AVAILABLE DATA
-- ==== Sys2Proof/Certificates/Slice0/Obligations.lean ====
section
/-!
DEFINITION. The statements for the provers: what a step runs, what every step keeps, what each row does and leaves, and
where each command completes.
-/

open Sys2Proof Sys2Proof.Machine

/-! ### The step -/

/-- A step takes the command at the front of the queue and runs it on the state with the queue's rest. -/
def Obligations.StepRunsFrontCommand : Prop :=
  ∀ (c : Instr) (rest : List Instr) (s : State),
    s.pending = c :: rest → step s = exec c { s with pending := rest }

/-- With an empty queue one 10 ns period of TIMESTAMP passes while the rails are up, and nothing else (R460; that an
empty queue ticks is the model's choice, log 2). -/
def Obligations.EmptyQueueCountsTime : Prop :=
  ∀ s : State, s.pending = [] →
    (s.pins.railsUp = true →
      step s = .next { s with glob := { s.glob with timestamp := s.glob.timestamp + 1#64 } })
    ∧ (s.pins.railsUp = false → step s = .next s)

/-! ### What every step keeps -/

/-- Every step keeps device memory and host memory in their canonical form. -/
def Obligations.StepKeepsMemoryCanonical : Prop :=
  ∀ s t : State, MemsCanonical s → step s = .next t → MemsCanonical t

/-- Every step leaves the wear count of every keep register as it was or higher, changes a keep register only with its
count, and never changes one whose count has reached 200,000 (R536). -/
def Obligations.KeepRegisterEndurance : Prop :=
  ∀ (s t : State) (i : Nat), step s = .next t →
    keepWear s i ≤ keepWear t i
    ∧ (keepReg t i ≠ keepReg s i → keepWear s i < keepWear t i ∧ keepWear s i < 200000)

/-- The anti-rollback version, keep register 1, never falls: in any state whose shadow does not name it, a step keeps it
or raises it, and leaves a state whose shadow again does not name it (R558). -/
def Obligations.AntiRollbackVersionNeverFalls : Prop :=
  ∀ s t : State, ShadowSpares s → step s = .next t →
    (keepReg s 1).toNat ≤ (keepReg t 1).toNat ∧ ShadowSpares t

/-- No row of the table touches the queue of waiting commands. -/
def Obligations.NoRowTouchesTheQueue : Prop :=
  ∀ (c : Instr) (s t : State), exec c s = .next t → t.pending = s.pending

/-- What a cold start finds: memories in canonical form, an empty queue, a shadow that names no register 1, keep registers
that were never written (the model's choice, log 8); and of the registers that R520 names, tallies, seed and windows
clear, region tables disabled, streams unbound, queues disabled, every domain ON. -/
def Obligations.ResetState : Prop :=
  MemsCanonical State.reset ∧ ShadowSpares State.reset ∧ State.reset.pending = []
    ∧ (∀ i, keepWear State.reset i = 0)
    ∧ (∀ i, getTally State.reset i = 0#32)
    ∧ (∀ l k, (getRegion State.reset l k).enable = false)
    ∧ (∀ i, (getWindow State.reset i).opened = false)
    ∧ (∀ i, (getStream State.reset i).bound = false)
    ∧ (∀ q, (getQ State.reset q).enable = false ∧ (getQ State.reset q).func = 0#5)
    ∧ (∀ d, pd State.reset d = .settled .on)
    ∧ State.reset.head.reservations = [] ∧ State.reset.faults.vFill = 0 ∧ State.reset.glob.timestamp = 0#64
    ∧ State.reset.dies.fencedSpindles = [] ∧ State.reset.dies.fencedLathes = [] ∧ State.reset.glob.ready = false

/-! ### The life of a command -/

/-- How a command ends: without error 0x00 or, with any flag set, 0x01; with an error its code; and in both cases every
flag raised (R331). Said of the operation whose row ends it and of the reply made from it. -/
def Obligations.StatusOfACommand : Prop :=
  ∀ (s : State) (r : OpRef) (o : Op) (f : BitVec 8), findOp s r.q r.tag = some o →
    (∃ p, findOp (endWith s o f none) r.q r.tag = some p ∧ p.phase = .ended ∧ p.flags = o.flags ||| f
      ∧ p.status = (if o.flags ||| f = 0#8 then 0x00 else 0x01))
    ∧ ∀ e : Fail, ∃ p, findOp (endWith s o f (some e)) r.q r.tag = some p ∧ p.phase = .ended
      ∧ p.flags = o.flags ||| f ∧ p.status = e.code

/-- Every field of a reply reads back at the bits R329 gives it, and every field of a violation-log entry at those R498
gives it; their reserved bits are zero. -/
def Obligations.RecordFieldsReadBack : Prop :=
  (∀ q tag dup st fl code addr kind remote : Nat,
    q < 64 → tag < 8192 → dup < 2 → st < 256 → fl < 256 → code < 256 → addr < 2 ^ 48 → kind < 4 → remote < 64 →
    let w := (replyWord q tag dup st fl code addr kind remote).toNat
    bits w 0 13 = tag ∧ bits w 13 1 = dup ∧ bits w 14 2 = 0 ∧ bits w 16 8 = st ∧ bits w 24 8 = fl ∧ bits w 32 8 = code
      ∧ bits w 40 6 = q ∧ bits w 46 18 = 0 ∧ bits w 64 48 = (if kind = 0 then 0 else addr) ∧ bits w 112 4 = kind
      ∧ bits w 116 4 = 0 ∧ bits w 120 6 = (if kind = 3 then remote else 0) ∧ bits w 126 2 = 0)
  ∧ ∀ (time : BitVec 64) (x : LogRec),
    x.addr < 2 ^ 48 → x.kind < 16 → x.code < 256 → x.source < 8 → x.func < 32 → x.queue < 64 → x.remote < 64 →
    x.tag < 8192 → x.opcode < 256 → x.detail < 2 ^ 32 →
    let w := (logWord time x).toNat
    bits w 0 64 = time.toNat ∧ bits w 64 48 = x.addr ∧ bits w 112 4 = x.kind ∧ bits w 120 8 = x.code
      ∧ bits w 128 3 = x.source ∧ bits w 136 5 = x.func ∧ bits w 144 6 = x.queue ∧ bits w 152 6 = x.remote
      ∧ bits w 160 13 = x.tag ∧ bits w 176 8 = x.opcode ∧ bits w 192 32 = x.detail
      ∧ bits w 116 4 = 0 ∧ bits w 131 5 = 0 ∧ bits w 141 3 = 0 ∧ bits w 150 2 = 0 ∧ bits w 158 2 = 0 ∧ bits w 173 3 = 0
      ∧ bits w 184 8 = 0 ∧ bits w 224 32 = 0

==

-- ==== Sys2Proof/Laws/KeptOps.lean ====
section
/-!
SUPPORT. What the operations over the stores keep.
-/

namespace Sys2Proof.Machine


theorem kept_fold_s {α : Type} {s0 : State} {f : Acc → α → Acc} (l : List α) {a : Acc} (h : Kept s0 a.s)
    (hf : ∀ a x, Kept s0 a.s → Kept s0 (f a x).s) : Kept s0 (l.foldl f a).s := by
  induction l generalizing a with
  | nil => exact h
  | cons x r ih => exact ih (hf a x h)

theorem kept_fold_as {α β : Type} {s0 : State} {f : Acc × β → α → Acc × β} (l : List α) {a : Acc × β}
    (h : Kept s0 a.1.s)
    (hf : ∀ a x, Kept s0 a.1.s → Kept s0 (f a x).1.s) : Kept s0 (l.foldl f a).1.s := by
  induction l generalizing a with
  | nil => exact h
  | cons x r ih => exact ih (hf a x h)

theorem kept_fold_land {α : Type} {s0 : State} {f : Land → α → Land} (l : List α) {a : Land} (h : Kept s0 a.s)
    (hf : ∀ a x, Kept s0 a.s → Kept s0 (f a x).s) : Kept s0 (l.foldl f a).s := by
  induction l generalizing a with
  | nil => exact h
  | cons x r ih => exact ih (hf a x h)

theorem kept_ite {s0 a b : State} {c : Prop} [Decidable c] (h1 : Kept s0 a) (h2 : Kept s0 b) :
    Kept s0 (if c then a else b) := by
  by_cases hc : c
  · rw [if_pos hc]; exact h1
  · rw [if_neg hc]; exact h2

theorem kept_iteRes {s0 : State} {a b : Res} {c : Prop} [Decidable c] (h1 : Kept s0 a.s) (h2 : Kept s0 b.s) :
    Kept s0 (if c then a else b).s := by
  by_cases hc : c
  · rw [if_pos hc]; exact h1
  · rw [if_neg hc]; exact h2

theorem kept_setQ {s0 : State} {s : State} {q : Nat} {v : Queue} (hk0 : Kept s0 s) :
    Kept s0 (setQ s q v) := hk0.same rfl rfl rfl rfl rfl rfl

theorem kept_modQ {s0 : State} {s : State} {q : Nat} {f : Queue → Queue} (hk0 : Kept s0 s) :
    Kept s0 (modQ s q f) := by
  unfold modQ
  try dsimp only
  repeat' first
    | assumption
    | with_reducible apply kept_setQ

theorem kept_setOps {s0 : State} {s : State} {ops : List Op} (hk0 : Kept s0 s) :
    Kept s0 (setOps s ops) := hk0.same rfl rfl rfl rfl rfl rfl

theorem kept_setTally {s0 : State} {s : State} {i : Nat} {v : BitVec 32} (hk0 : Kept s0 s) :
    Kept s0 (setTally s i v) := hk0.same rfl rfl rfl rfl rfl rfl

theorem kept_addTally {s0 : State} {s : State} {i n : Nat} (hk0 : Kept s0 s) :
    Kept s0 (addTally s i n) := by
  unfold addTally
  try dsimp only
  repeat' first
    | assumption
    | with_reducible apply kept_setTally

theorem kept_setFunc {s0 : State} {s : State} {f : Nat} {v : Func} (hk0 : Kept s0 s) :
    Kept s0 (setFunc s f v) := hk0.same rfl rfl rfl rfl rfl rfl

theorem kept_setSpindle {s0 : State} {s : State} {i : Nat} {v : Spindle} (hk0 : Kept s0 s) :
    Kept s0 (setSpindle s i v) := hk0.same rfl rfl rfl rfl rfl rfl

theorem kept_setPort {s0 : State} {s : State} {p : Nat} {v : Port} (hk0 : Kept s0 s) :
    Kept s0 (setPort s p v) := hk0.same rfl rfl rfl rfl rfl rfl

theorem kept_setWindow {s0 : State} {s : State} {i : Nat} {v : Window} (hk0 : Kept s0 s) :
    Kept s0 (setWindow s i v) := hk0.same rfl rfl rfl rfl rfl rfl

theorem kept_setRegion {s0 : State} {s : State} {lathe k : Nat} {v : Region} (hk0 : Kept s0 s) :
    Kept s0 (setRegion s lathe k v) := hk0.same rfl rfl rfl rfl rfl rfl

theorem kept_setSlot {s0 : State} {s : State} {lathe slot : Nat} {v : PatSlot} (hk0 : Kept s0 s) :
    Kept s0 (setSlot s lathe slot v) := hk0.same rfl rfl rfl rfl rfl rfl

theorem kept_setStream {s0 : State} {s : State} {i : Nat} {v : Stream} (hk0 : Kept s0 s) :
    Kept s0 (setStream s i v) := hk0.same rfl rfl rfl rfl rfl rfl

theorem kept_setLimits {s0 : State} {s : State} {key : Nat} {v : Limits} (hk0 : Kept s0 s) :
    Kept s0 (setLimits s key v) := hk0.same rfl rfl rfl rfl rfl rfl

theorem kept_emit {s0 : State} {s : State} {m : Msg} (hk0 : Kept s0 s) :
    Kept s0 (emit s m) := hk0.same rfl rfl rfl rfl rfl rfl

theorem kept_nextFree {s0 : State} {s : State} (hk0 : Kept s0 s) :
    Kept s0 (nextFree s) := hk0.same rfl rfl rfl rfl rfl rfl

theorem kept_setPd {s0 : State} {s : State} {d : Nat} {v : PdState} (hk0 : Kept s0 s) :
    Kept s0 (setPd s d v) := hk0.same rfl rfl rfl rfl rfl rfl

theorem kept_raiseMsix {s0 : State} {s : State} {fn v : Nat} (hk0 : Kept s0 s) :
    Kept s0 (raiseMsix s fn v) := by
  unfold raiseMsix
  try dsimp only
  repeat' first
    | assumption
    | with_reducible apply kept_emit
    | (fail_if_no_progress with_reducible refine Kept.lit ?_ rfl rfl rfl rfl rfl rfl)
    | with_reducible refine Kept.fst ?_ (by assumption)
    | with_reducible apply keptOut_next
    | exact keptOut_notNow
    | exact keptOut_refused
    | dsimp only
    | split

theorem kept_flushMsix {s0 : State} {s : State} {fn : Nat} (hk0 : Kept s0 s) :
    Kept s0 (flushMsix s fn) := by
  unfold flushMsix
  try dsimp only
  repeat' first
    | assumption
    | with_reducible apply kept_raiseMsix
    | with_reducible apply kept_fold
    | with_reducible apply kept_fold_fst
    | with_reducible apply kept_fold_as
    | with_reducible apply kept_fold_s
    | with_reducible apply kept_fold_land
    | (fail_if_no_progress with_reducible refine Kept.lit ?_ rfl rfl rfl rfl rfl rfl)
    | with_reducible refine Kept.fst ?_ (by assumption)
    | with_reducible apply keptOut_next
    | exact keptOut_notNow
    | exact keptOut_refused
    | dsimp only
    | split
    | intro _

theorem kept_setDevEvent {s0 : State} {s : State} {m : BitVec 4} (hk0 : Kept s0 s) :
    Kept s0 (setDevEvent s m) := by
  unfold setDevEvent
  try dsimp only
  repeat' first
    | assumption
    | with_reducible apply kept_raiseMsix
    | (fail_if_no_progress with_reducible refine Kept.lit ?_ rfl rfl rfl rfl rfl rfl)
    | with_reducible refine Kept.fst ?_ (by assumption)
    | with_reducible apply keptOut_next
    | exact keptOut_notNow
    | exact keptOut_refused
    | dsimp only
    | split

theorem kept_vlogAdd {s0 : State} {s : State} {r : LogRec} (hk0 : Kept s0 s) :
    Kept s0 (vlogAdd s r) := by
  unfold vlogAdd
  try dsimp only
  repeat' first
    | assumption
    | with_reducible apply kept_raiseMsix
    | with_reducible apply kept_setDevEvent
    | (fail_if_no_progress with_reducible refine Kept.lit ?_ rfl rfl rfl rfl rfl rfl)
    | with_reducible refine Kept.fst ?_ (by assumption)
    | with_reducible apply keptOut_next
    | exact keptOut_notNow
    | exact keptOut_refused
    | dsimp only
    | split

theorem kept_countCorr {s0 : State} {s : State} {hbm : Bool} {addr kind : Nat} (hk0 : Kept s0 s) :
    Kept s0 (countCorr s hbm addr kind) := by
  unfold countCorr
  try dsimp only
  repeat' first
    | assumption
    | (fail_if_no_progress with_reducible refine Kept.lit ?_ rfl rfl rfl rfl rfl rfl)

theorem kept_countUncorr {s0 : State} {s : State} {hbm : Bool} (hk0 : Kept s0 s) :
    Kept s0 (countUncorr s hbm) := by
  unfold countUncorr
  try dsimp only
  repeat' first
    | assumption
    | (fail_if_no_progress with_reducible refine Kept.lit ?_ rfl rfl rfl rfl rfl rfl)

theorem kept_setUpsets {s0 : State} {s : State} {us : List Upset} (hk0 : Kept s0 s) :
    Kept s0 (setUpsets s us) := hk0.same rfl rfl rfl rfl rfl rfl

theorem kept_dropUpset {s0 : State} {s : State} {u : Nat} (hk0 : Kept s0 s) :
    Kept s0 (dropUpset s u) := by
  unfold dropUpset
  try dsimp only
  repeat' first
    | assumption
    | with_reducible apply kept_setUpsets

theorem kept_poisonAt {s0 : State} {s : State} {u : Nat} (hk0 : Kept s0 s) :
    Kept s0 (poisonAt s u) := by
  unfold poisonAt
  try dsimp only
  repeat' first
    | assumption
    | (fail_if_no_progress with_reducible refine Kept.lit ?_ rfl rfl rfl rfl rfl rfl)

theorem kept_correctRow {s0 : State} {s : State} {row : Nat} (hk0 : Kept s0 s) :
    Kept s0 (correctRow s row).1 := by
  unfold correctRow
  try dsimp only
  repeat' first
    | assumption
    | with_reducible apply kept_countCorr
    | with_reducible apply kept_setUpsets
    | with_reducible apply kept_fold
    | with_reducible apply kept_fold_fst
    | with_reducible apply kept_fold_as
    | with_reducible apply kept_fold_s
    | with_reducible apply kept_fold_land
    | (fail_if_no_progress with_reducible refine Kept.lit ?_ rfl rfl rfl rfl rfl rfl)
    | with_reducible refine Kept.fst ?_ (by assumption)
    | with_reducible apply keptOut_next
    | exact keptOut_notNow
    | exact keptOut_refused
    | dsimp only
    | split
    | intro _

---

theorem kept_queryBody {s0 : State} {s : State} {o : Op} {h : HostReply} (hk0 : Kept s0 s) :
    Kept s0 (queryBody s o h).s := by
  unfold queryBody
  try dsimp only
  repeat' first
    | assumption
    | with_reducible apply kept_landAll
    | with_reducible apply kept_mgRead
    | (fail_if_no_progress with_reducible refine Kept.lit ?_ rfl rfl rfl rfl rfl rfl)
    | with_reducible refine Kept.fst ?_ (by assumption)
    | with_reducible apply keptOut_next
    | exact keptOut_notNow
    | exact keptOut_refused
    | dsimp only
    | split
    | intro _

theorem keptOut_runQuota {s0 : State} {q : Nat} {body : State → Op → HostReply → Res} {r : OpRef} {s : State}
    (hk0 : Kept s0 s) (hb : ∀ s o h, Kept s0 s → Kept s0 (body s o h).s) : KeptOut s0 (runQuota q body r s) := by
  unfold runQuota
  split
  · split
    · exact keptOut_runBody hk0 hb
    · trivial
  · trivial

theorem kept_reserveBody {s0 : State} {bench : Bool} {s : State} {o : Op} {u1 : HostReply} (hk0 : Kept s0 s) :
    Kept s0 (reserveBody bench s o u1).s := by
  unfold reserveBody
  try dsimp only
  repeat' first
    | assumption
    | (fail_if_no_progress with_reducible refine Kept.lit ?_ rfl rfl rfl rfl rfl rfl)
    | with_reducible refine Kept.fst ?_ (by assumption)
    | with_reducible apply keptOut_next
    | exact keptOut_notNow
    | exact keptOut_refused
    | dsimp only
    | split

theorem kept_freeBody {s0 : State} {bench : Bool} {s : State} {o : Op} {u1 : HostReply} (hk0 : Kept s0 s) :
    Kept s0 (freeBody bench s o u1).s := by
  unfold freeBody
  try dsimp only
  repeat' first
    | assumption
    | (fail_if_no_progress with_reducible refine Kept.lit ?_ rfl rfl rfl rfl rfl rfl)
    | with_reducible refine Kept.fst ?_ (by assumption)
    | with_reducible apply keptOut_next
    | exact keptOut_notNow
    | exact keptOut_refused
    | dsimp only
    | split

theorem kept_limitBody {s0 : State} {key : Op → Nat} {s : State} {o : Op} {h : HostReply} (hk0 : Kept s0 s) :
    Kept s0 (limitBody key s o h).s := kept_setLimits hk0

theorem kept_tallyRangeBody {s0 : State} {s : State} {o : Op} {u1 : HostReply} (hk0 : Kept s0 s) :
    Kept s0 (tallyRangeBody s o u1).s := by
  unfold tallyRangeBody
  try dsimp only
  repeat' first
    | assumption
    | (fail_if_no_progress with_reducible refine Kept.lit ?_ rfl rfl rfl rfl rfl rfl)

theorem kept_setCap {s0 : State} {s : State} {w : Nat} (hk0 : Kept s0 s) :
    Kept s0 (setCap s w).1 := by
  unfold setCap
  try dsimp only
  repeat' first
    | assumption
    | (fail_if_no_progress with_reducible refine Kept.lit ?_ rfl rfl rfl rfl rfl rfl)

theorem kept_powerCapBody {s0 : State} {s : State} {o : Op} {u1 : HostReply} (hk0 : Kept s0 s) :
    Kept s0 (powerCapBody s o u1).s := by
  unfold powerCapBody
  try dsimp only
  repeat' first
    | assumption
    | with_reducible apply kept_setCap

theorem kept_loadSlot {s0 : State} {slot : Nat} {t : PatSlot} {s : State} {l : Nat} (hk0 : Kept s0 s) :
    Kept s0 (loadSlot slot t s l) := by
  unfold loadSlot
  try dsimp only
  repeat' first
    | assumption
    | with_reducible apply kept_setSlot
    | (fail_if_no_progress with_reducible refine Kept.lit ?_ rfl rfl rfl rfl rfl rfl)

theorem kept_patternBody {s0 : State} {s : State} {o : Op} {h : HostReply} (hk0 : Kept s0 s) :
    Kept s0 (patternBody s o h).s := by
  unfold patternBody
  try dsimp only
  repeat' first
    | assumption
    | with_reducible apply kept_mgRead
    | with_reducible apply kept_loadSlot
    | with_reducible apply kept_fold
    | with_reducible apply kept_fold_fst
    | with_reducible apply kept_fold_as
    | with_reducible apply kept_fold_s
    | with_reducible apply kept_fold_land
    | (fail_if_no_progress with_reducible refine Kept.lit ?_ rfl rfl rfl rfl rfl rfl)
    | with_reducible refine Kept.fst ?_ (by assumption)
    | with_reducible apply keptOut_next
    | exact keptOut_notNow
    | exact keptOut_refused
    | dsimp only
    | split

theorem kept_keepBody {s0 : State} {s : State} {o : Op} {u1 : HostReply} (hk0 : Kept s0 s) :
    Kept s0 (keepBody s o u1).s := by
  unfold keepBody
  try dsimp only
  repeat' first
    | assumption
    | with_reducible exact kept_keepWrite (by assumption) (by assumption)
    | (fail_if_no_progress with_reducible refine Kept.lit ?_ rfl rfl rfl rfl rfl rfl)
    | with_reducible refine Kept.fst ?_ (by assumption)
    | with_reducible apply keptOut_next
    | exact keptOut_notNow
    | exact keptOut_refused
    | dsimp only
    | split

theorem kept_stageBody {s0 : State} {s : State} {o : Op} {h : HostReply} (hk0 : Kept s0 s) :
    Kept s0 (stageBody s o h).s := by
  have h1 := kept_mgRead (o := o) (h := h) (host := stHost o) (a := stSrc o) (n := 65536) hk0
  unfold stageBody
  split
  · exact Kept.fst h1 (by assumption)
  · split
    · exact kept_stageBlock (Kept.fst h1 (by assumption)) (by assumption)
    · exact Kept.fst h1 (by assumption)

TASK GOAL
Could you restate word for word the lines above from the one containing "-- ==== Sys2Proof/Certificates/Slice0/Obligations.lean" through the one containing "only with its", both included, and nothing else?

SOLVED EXERCISE
-- ==== Sys2Proof/Certificates/Slice0/Obligations.lean ====
section
/-!
DEFINITION. The statements for the provers: what a step runs, what every step keeps, what each row does and leaves, and
where each command completes.
-/

open Sys2Proof Sys2Proof.Machine

/-! ### The step -/

/-- A step takes the command at the front of the queue and runs it on the state with the queue's rest. -/
def Obligations.StepRunsFrontCommand : Prop :=
  ∀ (c : Instr) (rest : List Instr) (s : State),
    s.pending = c :: rest → step s = exec c { s with pending := rest }

/-- With an empty queue one 10 ns period of TIMESTAMP passes while the rails are up, and nothing else (R460; that an
empty queue ticks is the model's choice, log 2). -/
def Obligations.EmptyQueueCountsTime : Prop :=
  ∀ s : State, s.pending = [] →
    (s.pins.railsUp = true →
      step s = .next { s with glob := { s.glob with timestamp := s.glob.timestamp + 1#64 } })
    ∧ (s.pins.railsUp = false → step s = .next s)

/-! ### What every step keeps -/

/-- Every step keeps device memory and host memory in their canonical form. -/
def Obligations.StepKeepsMemoryCanonical : Prop :=
  ∀ s t : State, MemsCanonical s → step s = .next t → MemsCanonical t

/-- Every step leaves the wear count of every keep register as it was or higher, changes a keep register only with its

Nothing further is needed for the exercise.